» PROBLEM TO WORK ON
Only the lines below between the ones containing "but for the" and "R119, R141) -/", inclusive, are to be reproduced, each exactly as it stands.

----- SOURCE DATA -----

-- ==== Sys2Proof/Machine/Engine.lean ====
section
/-! DEFINITION. The Dialogue Engine's shared operations (chapters 5 and 6): the transfer context's
derived values, the standoff delay, sending, waits, the end of a transfer, the tally list and the quiet
wait, and the halt that ends every command whose fault stops the station (R141). -/

namespace Sys2Proof.Machine

/-! ### The face of a transfer (R84) -/

/-- The fragment count of an encoding: at most 16 bytes each, and at least one. -/
def fragmentCount (face : List Byte) : Nat := max 1 ((face.length + 15) / 16)

/-- The payload of fragment `k`, 1 or 2. -/
def fragmentPayload (face : List Byte) (k : Nat) : List Byte := (face.drop (16 * (k - 1))).take 16

/-- The transfer estimate: the OFFER and every fragment at full size. -/
def estimateOf (face : List Byte) : Nat := offerAirtime + fragmentCount face * fragAirtime 16

/-- The airtime of the context's current fragment. -/
def TransferContext.fragmentTime (c : TransferContext) : Nat :=
  fragAirtime (fragmentPayload c.face c.fragment).length

/-! ### The standoff delay (R106) -/

/-- The signal term: floor((−40 − rssi) / 4) with the level clamped into −100..−40 dBm. -/
def signalTerm (rssi : Int) : Nat := ((-40 - max (-100) (min rssi (-40))) / 4).toNat

/-- The lane term. -/
def laneTerm : Lane → Nat
  | .urgent => 0
  | .night => 8

/-- The delay in microseconds. -/
def standoffDelay (station : StationNo) (lane : Lane) (rssi : Int) (attempts : Nat) : Nat :=
  min ((laneTerm lane + signalTerm rssi + min attempts 7) * 250 + station.toNat % 8 * 25) 7500

/-! ### Sending and waiting (R81, R86, R89) -/

/-- The Engine begins to send a frame. While it does no carrier is sensed, but what is on the air is counted
on, since what is left of it is sensed from the end of the sending (R105). -/
def beginSending (f : AirFrame) (s : State) : State := { s with transmitting := some f }

/-- A fresh wait from the end of a frame sent. -/
def newWait (lengthUs : Nat) : Wait := ⟨lengthUs, false, false⟩

/-- The OFFER of a context at a clock value (R86). -/
def offerFrame (s : State) (c : TransferContext) : AirFrame :=
  .offer
    { sender := s.config.identity.station, label := c.label, base := c.base, target := c.target
      effective := c.effective, clock := s.clock
      faceLength := BitVec.ofNat 8 c.face.length
      fragments := BitVec.ofNat 8 (fragmentCount c.face)
      faceCheck := crc16 c.face }

/-- The FRAG of the context's current fragment (R89). -/
def fragFrame (s : State) (c : TransferContext) : AirFrame :=
  .frag
    { sender := s.config.identity.station, label := c.label
      index := BitVec.ofNat 8 c.fragment, count := BitVec.ofNat 8 (fragmentCount c.face)
      payload := fragmentPayload c.face c.fragment }

/-- FRAG k is begun: its first sending or a re-send (R89, R91). -/
def sendFragment (c : TransferContext) (resend : Bool) (s : State) : State :=
  beginSending (fragFrame s c) { s with dialogue := .transferring (.sending resend) { c with wait := none } }

/-- The Engine returns to LISTENING, with no context and nothing on the air. -/
def toListening (s : State) : State := { s with dialogue := .listening, transmitting := none }

/-! ### The end of a transfer (R94, R99) -/

/-- The covered airtime when a transfer ends: a frame cut short counts as sent in full, except a
re-send, which the estimate does not cover (R89, R99). -/
def coveredAtEnd (phase : Phase) (c : TransferContext) (sending : Bool) : Nat :=
  match phase with
  | .awaitReady => if sending then c.covered + offerAirtime else c.covered
  | .sending false => if sending then c.covered + c.fragmentTime else c.covered
  | .sending true | .awaitAck | .awaitDone => c.covered

/-- A transfer ends (R94): the outcome goes to the book, the unspent estimate to the Meter, and the
Engine returns to LISTENING. -/
def endTransfer (phase : Phase) (c : TransferContext) (o : TransferOutcome) (held : Version) (s : State) :
    State :=
  let sent := coveredAtEnd phase c s.transmitting.isSome
  toListening (credit (estimateOf c.face - sent) (transferOutcome c.slot o held s))

/-- The wait of a phase expires (R87, R91, R92): NO_ANSWER, a covered re-send or LOST, UNCERTAIN. -/
def waitExpires (phase : Phase) (c : TransferContext) (s : State) : State :=
  match phase with
  | .awaitReady => endTransfer phase c .noAnswer 0 s
  | .sending _ => s
  | .awaitAck =>
    if c.resends < 2 ∧ covers c.fragmentTime s = true then
      sendFragment { c with resends := c.resends + 1 } true (deduct c.fragmentTime s)
    else endTransfer phase c .lost 0 s
  | .awaitDone => endTransfer phase c .uncertain 0 s

/-- The deadline of the Engine's wait is reached: the wait expires, unless a frame whose start fell within
it is still being received (R81). -/
def deadline (phase : Phase) (c : TransferContext) (s : State) : State :=
  match c.wait with
  | none => s
  | some w =>
    if w.met then
      { s with dialogue := .transferring phase { c with wait := some { w with passed := true } } }
    else waitExpires phase c s

/-- A frame that the phase does not await has ended (R81, R88): the wait goes on if its deadline has not
passed, and otherwise expires now. DEDUCED: every caller lets the frame act first and the wait expire after
it, since R81 puts the expiry at the frame's end; so a fault of the frame (202 and 201 of a CALL's model
change, 205) is taken before the 203 of the expiry, where R148 names no order (notes/assumptions/23.md). -/
def unawaited (s : State) : State :=
  match s.dialogue with
  | .transferring phase c =>
    match c.wait with
    | some w =>
      if w.met then
        if w.passed then waitExpires phase c s
        else { s with dialogue := .transferring phase { c with wait := some { w with met := false } } }
      else s
    | none => s
  | _ => s

/-! ### Hearing a frame (R81, R105, R108) -/

/-- The Engine receives and senses: not in STARTING, and not while it transmits (R80, R81, R105). -/
def State.canHear (s : State) : Bool := s.opState != .starting && s.transmitting.isNone

/-- A stand-down: a standoff ends without an offer (R108). -/
def standDown (s : State) : State :=
  match s.dialogue with
  | .standingOff _ => { s with dialogue := .listening }
  | _ => s

/-- The carrier of a frame or a burst ends (R105). -/
def carrierEnds (s : State) : State := { s with carriers := s.carriers - 1 }

/-- A frame's end: its carrier had stopped any standoff, and ends with it (R105, R107). -/
def frameHeard (s : State) : State := carrierEnds (standDown s)

/-- The end of a frame that the station cannot hear (R80, R81): lost while the station transmits, but for the
end of its carrier (R105); in STARTING nothing is sensed. -/
def frameLost (s : State) : State := if s.opState = .starting then s else carrierEnds s

/-- The frame names the label of the transfer in flight. -/
def State.inTransferWith (s : State) (l : LabelAddr) : Bool :=
  match s.dialogue with
  | .transferring _ c => c.label == l
  | _ => false

/-- The Engine is TRANSFERRING. -/
def State.isTransferring (s : State) : Bool :=
  match s.dialogue with
  | .transferring _ _ => true
  | _ => false

/-- The Engine is LISTENING. -/
def State.isListening (s : State) : Bool := s.dialogue == .listening

/-! ### The tally list and the quiet wait (6.5) -/

/-- A pair joins the tally list (R115). -/
def joinTally (p : LabelAddr × Version) (s : State) : State :=
  if p ∈ s.tally then s
  else { s with tally := (if s.tally.length < 64 then s.tally else s.tally.drop 1) ++ [p] }

/-- A TALLY is due (R116). -/
def State.tallyDue (s : State) : Bool :=
  decide (16 ≤ s.tally.length) ||
  (decide (10 ≤ s.tallyCount) && decide (1 ≤ s.tally.length)) ||
  decide (s.tallyCount = 60)

/-- The cause a TALLY carries: the first condition of R116 that holds (R177). -/
def State.tallyCause (s : State) : Nat :=
  if 16 ≤ s.tally.length then 1
  else if 10 ≤ s.tallyCount ∧ 1 ≤ s.tally.length then 2
  else 3

/-- The length of a quiet wait in ms (R117). -/
def quietLength (station : StationNo) : Nat := 1 + station.toNat % 8

/-- A due TALLY is eligible to be sent (R117). -/
def State.tallyEligible (s : State) : Bool :=
  s.tallyDue && (s.opState == .run || s.opState == .paused) && s.isListening

/-- The quiet wait follows eligibility and carrier (R117): it runs while a TALLY is eligible and no
carrier is sensed, and it is dropped otherwise. -/
def settleQuiet (s : State) : State :=
  { s with quietWait :=
      if s.tallyEligible = true ∧ s.carriers = 0 then some (quietLength s.config.identity.station) else none }

/-! ### HALTED (R98, R119, R141) -/

/-- What a cut finds on the air (R99, R128). A cut at the very start, right after a commit, finds the OFFER not
yet begun, so that it counts as not sent; a later one cuts it short. DESIGN CHOICE: the model holds no time below a
second, so which of the two a cut before OFFER_SENT is is a free value (notes/assumptions/26.md). -/
def airAtCut (phase : Phase) (s : State) : State :=
  match phase with
  | .awaitReady =>
    if s.transmitting.isSome then
      { s with
        transmitting := if Config.cutAtStart s.choices then none else s.transmitting
        choices := s.choices + 1 }
    else s
  | .sending _ | .awaitAck | .awaitDone => s

/-- The work in flight is stopped at once: a transfer is cut off, a standoff ends without an offer, and a
TALLY is cut short with its pairs kept. -/
def cutWork (s : State) : State :=
  match s.dialogue with
  | .transferring phase c => endTransfer phase c .cutOff 0 (airAtCut phase s)
  | .listening | .standingOff _ | .tallying _ => toListening s

/-- A halt handed on by the FRU is taken (R141): IDLE, RUN and PAUSED become HALTED. -/
def takeHalt (s : State) : State :=
  if s.halt then
    match s.opState with
    | .idle | .run | .paused => { cutWork { s with opState := .halted } with halt := false }
    | .starting | .halted => { s with halt := false }
  else s

/-- The end of a command: a halt its faults handed on is taken, and the quiet wait follows. -/
def settle (s : State) : State := settleQuiet (takeHalt s)

end Sys2Proof.Machine
end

-----

» EXERCISE RESPONSE
/-- The end of a frame that the station cannot hear (R80, R81): lost while the station transmits, but for the
end of its carrier (R105); in STARTING nothing is sensed. -/
def frameLost (s : State) : State := if s.opState = .starting then s else carrierEnds s

/-- The frame names the label of the transfer in flight. -/
def State.inTransferWith (s : State) (l : LabelAddr) : Bool :=
  match s.dialogue with
  | .transferring _ c => c.label == l
  | _ => false

/-- The Engine is TRANSFERRING. -/
def State.isTransferring (s : State) : Bool :=
  match s.dialogue with
  | .transferring _ _ => true
  | _ => false

/-- The Engine is LISTENING. -/
def State.isListening (s : State) : Bool := s.dialogue == .listening

/-! ### The tally list and the quiet wait (6.5) -/

/-- A pair joins the tally list (R115). -/
def joinTally (p : LabelAddr × Version) (s : State) : State :=
  if p ∈ s.tally then s
  else { s with tally := (if s.tally.length < 64 then s.tally else s.tally.drop 1) ++ [p] }

/-- A TALLY is due (R116). -/
def State.tallyDue (s : State) : Bool :=
  decide (16 ≤ s.tally.length) ||
  (decide (10 ≤ s.tallyCount) && decide (1 ≤ s.tally.length)) ||
  decide (s.tallyCount = 60)

/-- The cause a TALLY carries: the first condition of R116 that holds (R177). -/
def State.tallyCause (s : State) : Nat :=
  if 16 ≤ s.tally.length then 1
  else if 10 ≤ s.tallyCount ∧ 1 ≤ s.tally.length then 2
  else 3

/-- The length of a quiet wait in ms (R117). -/
def quietLength (station : StationNo) : Nat := 1 + station.toNat % 8

/-- A due TALLY is eligible to be sent (R117). -/
def State.tallyEligible (s : State) : Bool :=
  s.tallyDue && (s.opState == .run || s.opState == .paused) && s.isListening

/-- The quiet wait follows eligibility and carrier (R117): it runs while a TALLY is eligible and no
carrier is sensed, and it is dropped otherwise. -/
def settleQuiet (s : State) : State :=
  { s with quietWait :=
      if s.tallyEligible = true ∧ s.carriers = 0 then some (quietLength s.config.identity.station) else none }

/-! ### HALTED (R98, R119, R141) -/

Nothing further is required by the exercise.